Understanding the Messages API vs. Managed Agents
Anthropic offers two paths for building with Claude:
- Messages API: Direct model access. You control every aspect of the conversation loop. Best for custom agents, fine-grained control, and real-time interactions.
- Claude Managed Agents: A pre-built, configurable agent harness that runs on managed infrastructure. Best for long-running tasks and asynchronous work.

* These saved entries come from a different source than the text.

/-- The registers that an accumulator access through a pair steps (41_loads8.md R229 to R232). -/
def IndAddr.regs : IndAddr → List Reg
  | .bc => []
  | .de => []
  | .hlInc => [.h, .l]
  | .hlDec => [.h, .l]

/-- The flags that POP of a pair writes: those of AF (42_loads16_stack.md R256). -/
def StackPair.flagWrites (v : Word) : StackPair → FlagWrites
  | .af => .all (Flags.ofByte (lowByte v))
  | _ => .nothing

namespace Change

variable {may : Part → Prop} {w : FlagWrites}

theorem setBc (h : Change may w s t) (v : Word) (hb : may (.reg .b)) (hc : may (.reg .c)) :
    Change may w s (t.setBc v) := (h.setReg .b (highByte v) hb).setReg .c (lowByte v) hc

theorem setDe (h : Change may w s t) (v : Word) (hd : may (.reg .d)) (he : may (.reg .e)) :
    Change may w s (t.setDe v) := (h.setReg .d (highByte v) hd).setReg .e (lowByte v) he

theorem setHl (h : Change may w s t) (v : Word) (hh : may (.reg .h)) (hl : may (.reg .l)) :
    Change may w s (t.setHl v) := (h.setReg .h (highByte v) hh).setReg .l (lowByte v) hl

theorem afterR8 (h : Change may w s t) (r : R8) : Change may w s (t.afterR8 r) := by
  cases r with
  | reg r => exact h
  | atHl => exact h.afterLoad _

theorem putR8 (h : Change may w s t) (r : R8) (v : Byte) (hr : ∀ q ∈ R8.regs r, may (.reg q)) :
    Change may w s (t.putR8 r v) := by
  cases r with
  | reg r => exact h.setReg r v (hr r (by simp [R8.regs]))
  | atHl => exact h.store _ v

theorem setPair (h : Change may w s t) (p : Pair) (v : Word) (hp : ∀ q ∈ Pair.regs p, may (.reg q))
    (hsp : p = .sp → may .sp) : Change may w s (t.setPair p v) := by
  cases p with
  | bc => exact h.setBc v (hp .b (by simp [Pair.regs])) (hp .c (by simp [Pair.regs]))
  | de => exact h.setDe v (hp .d (by simp [Pair.regs])) (hp .e (by simp [Pair.regs]))
  | hl => exact h.setHl v (hp .h (by simp [Pair.regs])) (hp .l (by simp [Pair.regs]))
  | sp => exact h.setSp v (hsp rfl)

theorem setStackPair (h : Change may .nothing s t) (p : StackPair) (v : Word)
    (hp : ∀ q ∈ StackPair.regs p, may (.reg q)) :
    Change may (StackPair.flagWrites v p) s (t.setStackPair p v) := by
  cases p with
  | bc => exact h.setBc v (hp .b (by simp [StackPair.regs])) (hp .c (by simp [StackPair.regs]))
  | de => exact h.setDe v (hp .d (by simp [StackPair.regs])) (hp .e (by simp [StackPair.regs]))
  | hl => exact h.setHl v (hp .h (by simp [StackPair.regs])) (hp .l (by simp [StackPair.regs]))
  | af => exact (h.setReg .a (highByte v) (hp .a (by simp [StackPair.regs]))).setFlags _

theorem afterInd (h : Change may w s t) (p : IndAddr) (hp : ∀ q ∈ IndAddr.regs p, may (.reg q)) :
    Change may w s (t.afterInd p) := by
  cases p with
  | bc => exact h
  | de => exact h
  | hlInc => exact h.setHl _ (hp .h (by simp [IndAddr.regs])) (hp .l (by simp [IndAddr.regs]))
  | hlDec => exact h.setHl _ (hp .h (by simp [IndAddr.regs])) (hp .l (by simp [IndAddr.regs]))

theorem pushed (h : Change may w s t) (v : Word) (hsp : may .sp) : Change may w s (t.pushed v) :=
  (((h.setSp _ hsp).store _ _).setSp _ hsp).store _ _

theorem popped (h : Change may w s t) (hsp : may .sp) : Change may w s t.popped :=
  (((h.afterLoad _).setSp _ hsp).afterLoad _).setSp _ hsp

/-- CP leaves A (43_alu8.md R278). -/
theorem alu (h : Change may .nothing s t) (op : AluOp) (v : Byte)
    (ha : op ≠ .cp → may (.reg .a)) :
    Change may (.all (aluFlags op (t.getReg .a) v t.flags.c)) s (t.alu op v) := by
  cases op with
  | cp => exact h.setFlags _
  | _ => exact (h.setReg .a _ (ha nofun)).setFlags _

theorem raiseIllegal (h : Change may w s t) (op : Byte) (n : Nat) (hf : may .fault) :
    Change may w s (t.raiseIllegal op n) := (h.setPc _).raise _ hf

end Change

/-! ## The tables of the obligations, by form (30_encoding.md R131 to R135) -/

/-- A row of the table of 10_state.md R23: Z, N, H, C. -/
abbrev FlagRow : Type := Spec.FlagCell × Spec.FlagCell × Spec.FlagCell × Spec.FlagCell

/-- The row of an instruction that writes no flag. -/
def FlagRow.keeps : FlagRow := (.keeps, .keeps, .keeps, .keeps)

/-- What the tables say of an opcode other than CCF's: the registers and flags its rule reads, the
general registers it writes, whether it writes SP, and its row of flags. -/
structure Listed (k : Nat) (names : State → List RegName) (regs : List Reg) (sp : Bool)
    (row : FlagRow) : Prop where
  reads : ∀ s, Spec.readsOf k s = names s
  regs : Spec.writtenRegs k = regs
  sp : Spec.writesSp k = sp
  row : Spec.flagRow k = row
  notCcf : k ≠ 0x3F

/-! An operand byte is no part of the opcode (30_encoding.md R120). -/

theorem opcode_aluN8 (op : AluOp) (n : Byte) :
    Spec.opcode (Instr.aluN8 op n) = Spec.opcode (Instr.aluN8 op 0) := by cases op <;> rfl
theorem opcode_ldR8N8 (r : R8) (n : Byte) :
    Spec.opcode (Instr.ldR8N8 r n) = Spec.opcode (Instr.ldR8N8 r 0) := by
  rcases r with r | _
  · cases r <;> rfl
  · rfl
theorem opcode_ldPairN16 (p : Pair) (nn : Word) :
    Spec.opcode (Instr.ldPairN16 p nn) = Spec.opcode (Instr.ldPairN16 p 0) := by cases p <;> rfl
theorem opcode_jrCc (cc : Cond) (e : Byte) :
    Spec.opcode (Instr.jrCc cc e) = Spec.opcode (Instr.jrCc cc 0) := by cases cc <;> rfl
theorem opcode_jpCc (cc : Cond) (x : Word) :
    Spec.opcode (Instr.jpCc cc x) = Spec.opcode (Instr.jpCc cc 0) := by cases cc <;> rfl
theorem opcode_callCc (cc : Cond) (x : Word) :
    Spec.opcode (Instr.callCc cc x) = Spec.opcode (Instr.callCc cc 0) := by cases cc <;> rfl

/-- The row of an 8-bit ALU operation. -/
def AluOp.flagRow : AluOp → FlagRow
  | .add => (.result, .zero, .result, .result)
  | .adc => (.result, .zero, .result, .result)
  | .sub => (.result, .one, .result, .result)
  | .sbc => (.result, .one, .result, .result)
  | .and => (.result, .zero, .one, .zero)
  | .xor => (.result, .zero, .zero, .zero)
  | .or => (.result, .zero, .zero, .zero)
  | .cp => (.result, .one, .result, .result)

/-- The registers an 8-bit ALU operation writes. -/
def AluOp.regs : AluOp → List Reg
  | .cp => []
  | _ => [.a]

/-- The row of an extended rotate or shift. -/
def RotOp.flagRow : RotOp → FlagRow
  | .swap => (.result, .zero, .zero, .zero)
  | _ => (.result, .zero, .zero, .result)

theorem listed_load {d z : R8} (h : ¬ (d = .atHl ∧ z = .atHl)) :
    Listed (Spec.opcode (Instr.class01 d z)) (fun _ => r8AddressReads d ++ r8Reads z)
      (R8.regs d) false .keeps := by
  rcases d with q | _ <;> rcases z with r | _
  · cases q <;> cases r <;> exact ⟨fun _ => rfl, rfl, rfl, rfl, nofun⟩
  · cases q <;> exact ⟨fun _ => rfl, rfl, rfl, rfl, nofun⟩
  · cases r <;> exact ⟨fun _ => rfl, rfl, rfl, rfl, nofun⟩
  · exact absurd ⟨rfl, rfl⟩ h

theorem listed_aluR8 (op : AluOp) (r : R8) :
    Listed (Spec.opcode (Instr.aluR8 op r)) (fun _ => r8Reads r ++ aluReads op)
      (AluOp.regs op) false (AluOp.flagRow op) := by
  rcases r with r | _
  · cases op <;> cases r <;> exact ⟨fun _ => rfl, rfl, rfl, rfl, nofun⟩
  · cases op <;> exact ⟨fun _ => rfl, rfl, rfl, rfl, nofun⟩

theorem listed_aluN8 (op : AluOp) (n : Byte) :
    Listed (Spec.opcode (Instr.aluN8 op n)) (fun _ => aluReads op)
      (AluOp.regs op) false (AluOp.flagRow op) := by
  rw [opcode_aluN8]
  cases op <;> exact ⟨fun _ => rfl, rfl, rfl, rfl, nofun⟩

theorem listed_incR8 (r : R8) :
    Listed (Spec.opcode (Instr.incR8 r)) (fun _ => r8Reads r) (R8.regs r) false
    (.result, .zero, .result, .keeps) := by
  rcases r with r | _
  · cases r <;> exact ⟨fun _ => rfl, rfl, rfl, rfl, nofun⟩
  · exact ⟨fun _ => rfl, rfl, rfl, rfl, nofun⟩

theorem listed_decR8 (r : R8) :
    Listed (Spec.opcode (Instr.decR8 r)) (fun _ => r8Reads r) (R8.regs r) false
    (.result, .one, .result, .keeps) := by
  rcases r with r | _
  · cases r <;> exact ⟨fun _ => rfl, rfl, rfl, rfl, nofun⟩
  · exact ⟨fun _ => rfl, rfl, rfl, rfl, nofun⟩

theorem listed_ldR8N8 (r : R8) (n : Byte) :
    Listed (Spec.opcode (Instr.ldR8N8 r n)) (fun _ => r8AddressReads r)
      (R8.regs r) false .keeps := by
  rw [opcode_ldR8N8]
  rcases r with r | _
  · cases r <;> exact ⟨fun _ => rfl, rfl, rfl, rfl, nofun⟩
  · exact ⟨fun _ => rfl, rfl, rfl, rfl, nofun⟩

theorem listed_ldPairN16 (p : Pair) (nn : Word) :
    Listed (Spec.opcode (Instr.ldPairN16 p nn)) (fun _ => []) (Pair.regs p) (p = .sp) .keeps := by
  rw [opcode_ldPairN16]
  cases p <;> exact ⟨fun _ => rfl, rfl, rfl, rfl, nofun⟩

theorem listed_addHlPair (p : Pair) :
    Listed (Spec.opcode (Instr.addHlPair p)) (fun _ => pairReads .hl ++ pairReads p) [.h, .l] false
      (.keeps, .zero, .result, .result) := by
  cases p <;> exact ⟨fun _ => rfl, rfl, rfl, rfl, nofun⟩

theorem listed_incPair (p : Pair) :
    Listed (Spec.opcode (Instr.incPair p)) (fun _ => pairReads p)
      (Pair.regs p) (p = .sp) .keeps := by
  cases p <;> exact ⟨fun _ => rfl, rfl, rfl, rfl, nofun⟩

theorem listed_decPair (p : Pair) :
    Listed (Spec.opcode (Instr.decPair p)) (fun _ => pairReads p)
      (Pair.regs p) (p = .sp) .keeps := by
  cases p <;> exact ⟨fun _ => rfl, rfl, rfl, rfl, nofun⟩

theorem listed_pushPair (p : StackPair) :
    Listed (Spec.opcode (Instr.pushPair p)) (fun _ => stackPairReads p ++ [.sp])
      [] true .keeps := by
  cases p <;> exact ⟨fun _ => rfl, rfl, rfl, rfl, nofun⟩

Basic Request and Response
At its simplest, you send a list of messages and receive a response. Each message has a role (user or assistant) and content.
Python Example
import anthropic
client = anthropic.Anthropic()
message = client.messages.create(
model="claude-opus-4-7",
max_tokens=1024,
messages=[
{"role": "user", "content": "Hello, Claude"}
]
)
print(message)
TypeScript Example
import Anthropic from '@anthropic-ai/sdk';
const client = new Anthropic();
const message = await client.messages.create({
model: 'claude-opus-4-7',
max_tokens: 1024,
messages: [
{ role: 'user', content: 'Hello, Claude' }
]
});
console.log(message);
Response Structure
The API returns a structured response:
{
"id": "msg_01XFDUDYJgAACzvnptvVoYEL",
"type": "message",
"role": "assistant",
"content": [
{ "type": "text", "text": "Hello!" }
],
"model": "claude-opus-4-7",
"stop_reason": "end_turn",
"stop_sequence": null,
"usage": {
"input_tokens": 12,
"output_tokens": 6
}
}
Key fields:
- content: An array of content blocks (text, tool_use, etc.).
- stop_reason: Why the model stopped (
end_turn,max_tokens,stop_sequence, ortool_use). - usage: Token counts for billing and monitoring.
Multi-Turn Conversations
The Messages API is stateless—you must send the full conversation history with every request. This gives you complete control over context but requires you to manage the history yourself.
Building a Conversation Over Time
import anthropic
client = anthropic.Anthropic()
First turn
response1 = client.messages.create(
model="claude-opus-4-7",
max_tokens=1024,
messages=[
{"role": "user", "content": "Hello, Claude"}
]
)
Second turn: include previous exchange
response2 = client.messages.create(
model="claude-opus-4-7",
max_tokens=1024,
messages=[
{"role": "user", "content": "Hello, Claude"},
{"role": "assistant", "content": response1.content[0].text},
{"role": "user", "content": "Can you describe LLMs to me?"}
]
)
print(response2.content[0].text)
Synthetic Assistant Messages
You can inject synthetic assistant messages—they don’t have to come from Claude. This is useful for:
- Providing example responses (few-shot prompting)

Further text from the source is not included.